El papel más
importante de un sello editorial (o por lo menos su naturaleza primigenia),
consiste en el descubrimiento y en el reconocimiento de nuevas propuestas
literarias. Una editorial, al mejor estilo de esas casas tipográficas que
cometieron el riesgo de publicar a poetas anónimos, como en su momento lo
fueron John Keats, Charles Baudelaire o el mismo Edgar Allan Poe, centra sus
esfuerzos –o debe centrarlos- no sólo en el arte de reproducir los manuscritos
de los escritores ya consagrados, sino en el arte de avizorar, de presentir a
los nuevos y buenos creadores.
Publicar a
narradores o poetas consagrados es muy fácil. Se podría decir que el mérito es
menor. El acierto consiste en apostarle a la obra, más que a los autores; lo
que muchas veces se abandona por ese afán desmedido de perpetuar las atmósferas
o ambientes publicitarios.
La tradición de
Trilce Editores, pequeña editorial de la cual tuve noticias en 1984, ha sido la
de rescatar, para los lectores de los distintos géneros literarios, la búsqueda
muy personal y particular de poetas y narradores nacidos en las décadas de los
60 y 70.
No obstante, para la
mayoría de jóvenes nacidos por esos años, la impresión que teníamos acerca de
la literatura y de los escritores era suponer que todos ellos estaban muertos y
que eran seres que se situaban a muchos años de nuestra existencia. Teníamos
noticias de ellos, pero eso era pura literatura, una materia en donde uno presumía
que eran seres extraordinarios, ajenos a nosotros, habitantes de otros mundos:
Julio Verne, Joseph Conrad, Alejandro Dumas o Emilio Salgari.
Y esa fue, quizás,
una de las cosas más significativas y reveladoras de encontrar una editorial a
nuestro alcance. Por primera vez conocimos libros que nos hablaban de una
literatura nacional, una literatura más nuestra. Por aquella época llegamos a
los mitos desde la poesía; en un libro que Guillermo Martínez González, poeta y
editor, nos regalara a varios jóvenes ávidos de buena literatura, tomamos
conciencia acerca del acto creativo y cómo la recreación puede deconstruir un
elemento de tanto arraigo y darle un matiz desde lo imaginativo y lo literario.
Trilce Editores no
sólo nos trajo desde Bogotá –una ciudad en ocasiones remotamente presentida- la
buena poesía de Guillermo Martínez González, sino que comenzó a mostrarnos una
poética elaborada a miles de años de nuestro lugar enunciativo: China. A través
de ese sueño de traducir a nuestra lengua la memoria de una de las culturas
fundacionales del globo terráqueo, pudimos acercarnos a poetas de talla
universal como Lu Xu, Wang Wei, Lu Xin o Li Po. Y gracias a esos sorbos bebidos,
muchos de nosotros (Ademir Agudo, Esmir Garcés Quiacha, Jáder Rivera Monje,
Gerardo Meneses Claros, Betuel Bonilla Rojas, Aníbal Plazas Barreiro, entre
otros) comenzamos a suponer que la literatura no nos era ajena y que un sello
editorial no era una supernova perdida en el espacio de los grandes
acontecimientos.
Fue en ese instante,
finales de los años 90, que aquellos jóvenes intelectuales recién egresados de
una facultad de literatura (algunos de ellos de Comunicación Social o de Derecho)

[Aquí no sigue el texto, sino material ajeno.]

/-! ## What each operation does -/

/-- R172: KDF needs TOKV, writes DKEY and DKV and nothing else; its corner case and example. -/
def Obligations.KdfWritesTheDerivedKey : Prop :=
  encode .kdf = 0x04 ∧
  (∀ s : State, s.status.tokv = false →
    exec .kdf s = .next { s with err := .noOperand,
                                 status := { s.status with busy := false, done := true } }) ∧
  (∀ s : State, s.status.tokv = true →
    exec .kdf s = .next { s with dkey := derive s.tok, err := .ok,
                                 status := { s.status with busy := false, done := true, dkv := true } }) ∧
  derive ⟨⟨0x42, 0x45, 0x48, 0x4b⟩, ⟨0x4e, 0x51, 0x54, 0x57⟩⟩ = Block.fill 0x30 ∧
  (∀ t : Token, ∀ b ∈ (derive t).bytes, b ∈ ([0x30, 0x31, 0x32, 0x33, 0x34, 0x35, 0x36, 0x37, 0x38, 0x39,
    0x41, 0x42, 0x43, 0x44, 0x45, 0x46] : List Byte)) ∧
  (derive (Token.fill 0)).bytes =
    [0x34, 0x32, 0x34, 0x35, 0x34, 0x38, 0x34, 0x42, 0x34, 0x45, 0x35, 0x31, 0x35, 0x34, 0x35, 0x37]

/-- R170, R171: output bytes `2i` and `2i+1` are the hex digits, high nibble first, of token byte `i`
under the counter, which starts at 66 and grows by 3. -/
def Obligations.DeriveIsHexOfTheMaskedToken : Prop :=
  (∀ n : BitVec 4, (hexdigit n).toNat = if n.toNat ≤ 9 then 0x30 + n.toNat else 0x37 + n.toNat) ∧
  ∀ (t : Token) (i : Nat), i < 8 → ∃ b x : Byte,
    t.bytes[i]? = some b ∧ x = b ^^^ BitVec.ofNat 8 ((66 + 3 * i) % 256) ∧
    (derive t).bytes[2 * i]? = some (hexdigit (x.extractLsb' 4 4)) ∧
    (derive t).bytes[2 * i + 1]? = some (hexdigit (x.extractLsb' 0 4))

/-- 44_kdf.md R174: `derive` is injective. -/
def Obligations.DeriveIsInjective : Prop := ∀ t u : Token, derive t = derive u → t = u

/-- R140: with a draw to take, IVGEN writes it to IV, sets IVV and always succeeds, whatever the
sixteen bytes are; followed by CBCENC it is FWENC without the prepended IV. -/
def Obligations.IvgenWritesTheDraw : Prop :=
  encode .ivgen = 0x05 ∧
  (∀ (s : State) (r : Block) (rest : List Block), s.rng = r :: rest →
    exec .ivgen s = .next { s with iv := r, rng := rest, err := .ok,
                                   status := { s.status with busy := false, done := true, ivv := true } }) ∧
  ∀ (s : State) (r : Block) (rest : List Block) (p : List Byte), s.rng = r :: rest → content s = some p →
    s.status.keyv = true → s.params.fits (16 + 16 * (s.len / 16 + 1)) = true →
    ∃ u t v c, exec .ivgen s = .next u ∧ exec .cbcenc u = .next t ∧ exec .fwenc s = .next v ∧
      content t = some c ∧ content v = some (r.bytes ++ c) ∧ v.iv = t.iv ∧ v.rng = t.rng

/-- 41_cbc_pkcs7.md R124: CBCENC with both operands and room replaces the buffer by the CBC encryption
of the padded plaintext; no byte from the new LEN up has a value; nothing else changes. -/
def Obligations.CbcencReplacesTheBuffer : Prop :=
  ∀ (s : State) (p : List Byte), content s = some p → s.status.keyv = true → s.status.ivv = true →
    s.params.fits (16 * (s.len / 16 + 1)) = true →
    ∃ t, exec .cbcenc s = .next t ∧
      content t = some (cbcEnc s.key s.iv (pad p)) ∧ t.len = 16 * (s.len / 16 + 1) ∧
      (∀ a, t.len ≤ a → Memory.read t.buf a = none) ∧
      t = { s with buf := t.buf, len := t.len, err := .ok,
                   status := { s.status with busy := false, done := true } }

/-- 41_cbc_pkcs7.md R125: CBCDEC with both operands, a good length and valid padding replaces the buffer
by the plaintext, 1 to 16 bytes shorter; nothing else changes. -/
def Obligations.CbcdecReplacesTheBuffer : Prop :=
  ∀ (s : State) (c p : List Byte), content s = some c → s.status.keyv = true → s.status.ivv = true →
    s.len ≠ 0 → s.len % 16 = 0 → s.params.fits s.len = true →
    unpad (cbcDec s.key s.iv c) = some p →
    ∃ t, exec .cbcdec s = .next t ∧
      content t = some p ∧ t.len = p.length ∧ t.len + 1 ≤ s.len ∧ s.len ≤ t.len + 16 ∧
      (∀ a, t.len ≤ a → Memory.read t.buf a = none) ∧
      t = { s with buf := t.buf, len := t.len, err := .ok,
                   status := { s.status with busy := false, done := true } }

/-- 43_container.md R151: FWENC with a key, room and a draw replaces the buffer by the draw followed by
the encryption under it, and leaves the draw in IV; nothing else changes. -/
def Obligations.FwencReplacesTheBuffer : Prop :=
  ∀ (s : State) (p : List Byte) (r : Block) (rest : List Block), content s = some p →
    s.status.keyv = true → s.params.fits (16 + 16 * (s.len / 16 + 1)) = true → s.rng = r :: rest →
    ∃ t, exec .fwenc s = .next t ∧
      content t = some (r.bytes ++ cbcEnc s.key r (pad p)) ∧ t.len = 16 + 16 * (s.len / 16 + 1) ∧
      (∀ a, t.len ≤ a → Memory.read t.buf a = none) ∧
      t = { s with buf := t.buf, len := t.len, iv := r, rng := rest, err := .ok,
                   status := { s.status with busy := false, done := true, ivv := true } }

/-- 43_container.md R152: FWDEC with a key, a good length and valid padding replaces the buffer by the
plaintext and leaves the container's first 16 bytes in IV; nothing else changes. -/
def Obligations.FwdecReplacesTheBuffer : Prop :=
  ∀ (s : State) (v : Block) (c p : List Byte), content s = some (v.bytes ++ c) → s.status.keyv = true →
    c.length ≠ 0 → c.length % 16 = 0 → s.params.fits s.len = true →
    unpad (cbcDec s.key v c) = some p →
    ∃ t, exec .fwdec s = .next t ∧
      content t = some p ∧ t.len = p.length ∧ t.len + 17 ≤ s.len ∧ s.len ≤ t.len + 32 ∧
      (∀ a, t.len ≤ a → Memory.read t.buf a = none) ∧
      t = { s with buf := t.buf, len := t.len, iv := v, err := .ok,
                   status := { s.status with busy := false, done := true, ivv := true } }

/-- 45_xordec.md R187: XORDEC always succeeds; the byte at each index below LEN is xored with the
keystream byte of that index, and every other byte, LEN included, stays. -/
def Obligations.XordecMasksTheBufferInPlace : Prop :=
  ∀ (s : State) (b : List Byte), content s = some b → s.params.fits s.len = true →
    ∃ t, exec .xordec s = .next t ∧ content t = some (xorDecode b) ∧
      (∀ a, a < s.len → Memory.read t.buf a = (Memory.read s.buf a).map (· ^^^ keystream a)) ∧
      (∀ a, s.len ≤ a → Memory.read t.buf a = Memory.read s.buf a) ∧
      t = { s with buf := t.buf, err := .ok, status := { s.status with busy := false, done := true } }

/-! ## Frames -/

/-- 10_state.md R42, 30_encoding.md R73: KDF and IVGEN, whatever they answer, leave every byte of the
buffer, LEN, KEY, TOK, CMD and the other operation's registers and flags alone. -/
def Obligations.RegisterOperationsLeaveTheRestAlone : Prop :=
  ∀ (i : Instr) (s t : State), i = .kdf ∨ i = .ivgen → exec i s = .next t →
    (∀ a, Memory.read t.buf a = Memory.read s.buf a) ∧ t.len = s.len ∧ t.key = s.key ∧ t.tok = s.tok ∧
    t.cmd = s.cmd ∧ t.status.keyv = s.status.keyv ∧ t.status.tokv = s.status.tokv ∧
    t.params = s.params ∧ t.agenda = s.agenda ∧ t.readings = s.readings ∧ t.fresh = s.fresh ∧
    (i = .kdf → t.iv = s.iv ∧ t.status.ivv = s.status.ivv ∧ t.rng = s.rng) ∧
    (i = .ivgen → t.dkey = s.dkey ∧ t.status.dkv = s.status.dkv)

/-- 10_state.md R42, 20_memory.md R54: the five buffer operations, whatever they answer, store at
address 0 as many bytes as the new LEN; a byte outside the old and the new content reads as before,
and a byte the new content no longer covers has no value. KEY, TOK, DKEY, CMD and their flags stay; IV
and the draws stay but for the container operations. -/
def Obligations.BufferOperationsLeaveTheRestAlone : Prop :=
  ∀ (i : Instr) (s t : State),
    i = .cbcenc ∨ i = .cbcdec ∨ i = .fwenc ∨ i = .fwdec ∨ i = .xordec → Coherent s → exec i s = .next t →
    (∀ a, s.len ≤ a → t.len ≤ a → Memory.read t.buf a = Memory.read s.buf a) ∧
    (∀ a, t.len ≤ a → Memory.read t.buf a = none) ∧
    (t.err ≠ .ok → t.buf = s.buf ∧ t.len = s.len) ∧
    t.key = s.key ∧ t.tok = s.tok ∧ t.dkey = s.dkey ∧ t.cmd = s.cmd ∧
    t.status.keyv = s.status.keyv ∧ t.status.tokv = s.status.tokv ∧ t.status.dkv = s.status.dkv ∧
    t.params = s.params ∧ t.agenda = s.agenda ∧ t.readings = s.readings ∧ t.fresh = s.fresh ∧
    (i = .xordec → t.len = s.len) ∧
    (i = .cbcenc ∨ i = .cbcdec ∨ i = .xordec →
      t.iv = s.iv ∧ t.status.ivv = s.status.ivv ∧ t.rng = s.rng) ∧
    (i = .fwdec → t.rng = s.rng)

/-! ## The algorithms -/

/-- R103: `D(k, .)` and `E(k, .)` undo each other for every key and block. -/
def Obligations.BlockCipherIsInvertible : Prop :=
  ∀ k x : Block, aesD k (aesE k x) = x ∧ aesE k (aesD k x) = x

/-- R92, R93: for each of the 256 bytes `a`, the S-box entry is the affine image of the multiplicative
inverse of `a` (0 for 0) in GF(2^8), whose product is the xor of the doublings of `a` at the bits set,
a doubling reducing by 0x11B (R91); and the inverse table is the inverse permutation. -/
def Obligations.SboxIsTheAffineImageOfTheInverse : Prop :=
  (∀ a : Byte, (xtime a).toNat = if a.toNat < 128 then 2 * a.toNat else (2 * a.toNat) ^^^ 0x11B) ∧
  (∀ a b : Byte, gfMul a b =
    (((List.range 8).filter fun i => b.getLsbD i).map fun i => xtime^[i] a).foldl (· ^^^ ·) 0) ∧
  (∀ a : Byte, ∃ b : Byte, (a = 0 → b = 0) ∧ (a ≠ 0 → gfMul a b = 1) ∧
    sbox a = b ^^^ b.rotateLeft 1 ^^^ b.rotateLeft 2 ^^^ b.rotateLeft 3 ^^^ b.rotateLeft 4 ^^^ 0x63) ∧
  (∀ a : Byte, invSbox (sbox a) = a ∧ sbox (invSbox a) = a) ∧
  sbox 0x00 = 0x63 ∧ sbox 0x53 = 0xED ∧ sbox 0xFF = 0x16 ∧ invSbox 0x63 = 0x00 ∧ invSbox 0xED = 0x53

vislumbraron un camino en lo que antes parecía un sueño: publicar un libro. Y
Trilce era la única editorial que daba esa opción. En el Huila no existía (creo
que aún no existe) un sello que brindara esas posibilidades con el arte y la
responsabilidad que requiere un libro de literatura. Trilce Editores, pese a
estar afincada en la capital del país, era un puente entre la periferia, a
veces detestable periferia, y el centro.
Pero ese no fue el
único aporte de Martínez González. Además de editar bellamente Hechizo del
Verano, de Ademir Agudo (1994), y de materializar, una vez más, la bella
propuesta literaria de Matilde Espinosa (Los Héroes perdidos, 1994), Guillermo
abrió espacios en revistas, librerías, programas radiales, ferias del libro, lo
que nos llevó a considerar que el cuarto de hora no era exclusivo de Andy
Warhol, y que los creadores nacidos en el Huila y en otras periferias del país,
tenían la oportunidad de degustar las mieses que proporcionaban las páginas de
un libro. Las mieses y los olores de sus hojas. Y puede sonar así, pero eso
éramos nosotros: provincianos, desconocidos, escépticos, pero demasiado
confiados en un futuro literario que aún no termina.
Han sido muchos los
libros editados: Los Hijos del Bosque (Jáder Rivera Monje, 1998); Aniquirona
(Winston Morales Chavarro, 1998); La Lluvia y el Ángel (Rivera, Garcés y
Morales, 1999); Diez Moscas en un Platico con Veneno (Jáder Rivera Monje,
2000); Danilo Danilero Cabeza de Velero (Gerardo Meneses Claros, 2000);
Presagio (Yezid Morales Ramírez, 2000), Emilio Alfaro, corazón de pájaro (Aníbal
Plazas Barreiro, 2000); El
arte del cuento: reflexiones, ejercicios, entrevistas, nuevas poéticas (Betuel
Bonilla Rojas, 2009).
Y así como el Huila
se vio reflejado en los intereses de un sello naciente, otros países escondidos
en el territorio nacional empezaron a figurar en las listas de los publicados:
La plenitud de la nada (1995), de Jorge Guebelly Ortega; Señales en la sombra
(1996), de Matilde Espinosa; Atlas de callejerías (1997), de Carlos Fajardo; La
orilla del medio (1997), de Hugo Niño; Las claves secretas (1998), de Eduardo
Gómez; Diario del entomólogo (1998), de Jorge Cadavid; La luna en el espejo
(1999), de Omar Ortiz, entre muchos otros.
Como puede verse,
todos estos libros motivaron un registro en la nueva poética nacional, una
poética que ya no estaba reservada a las limitaciones de las editoriales del
centro, sino que contemplaba las voces que emergían de unas periferias desconocidas. Libros que no sólo
nos hablaban (y nos hablan) desde las distintas regiones de Colombia, sino que
trascienden lo nacional para confrontarnos como poetas y narradores del mundo.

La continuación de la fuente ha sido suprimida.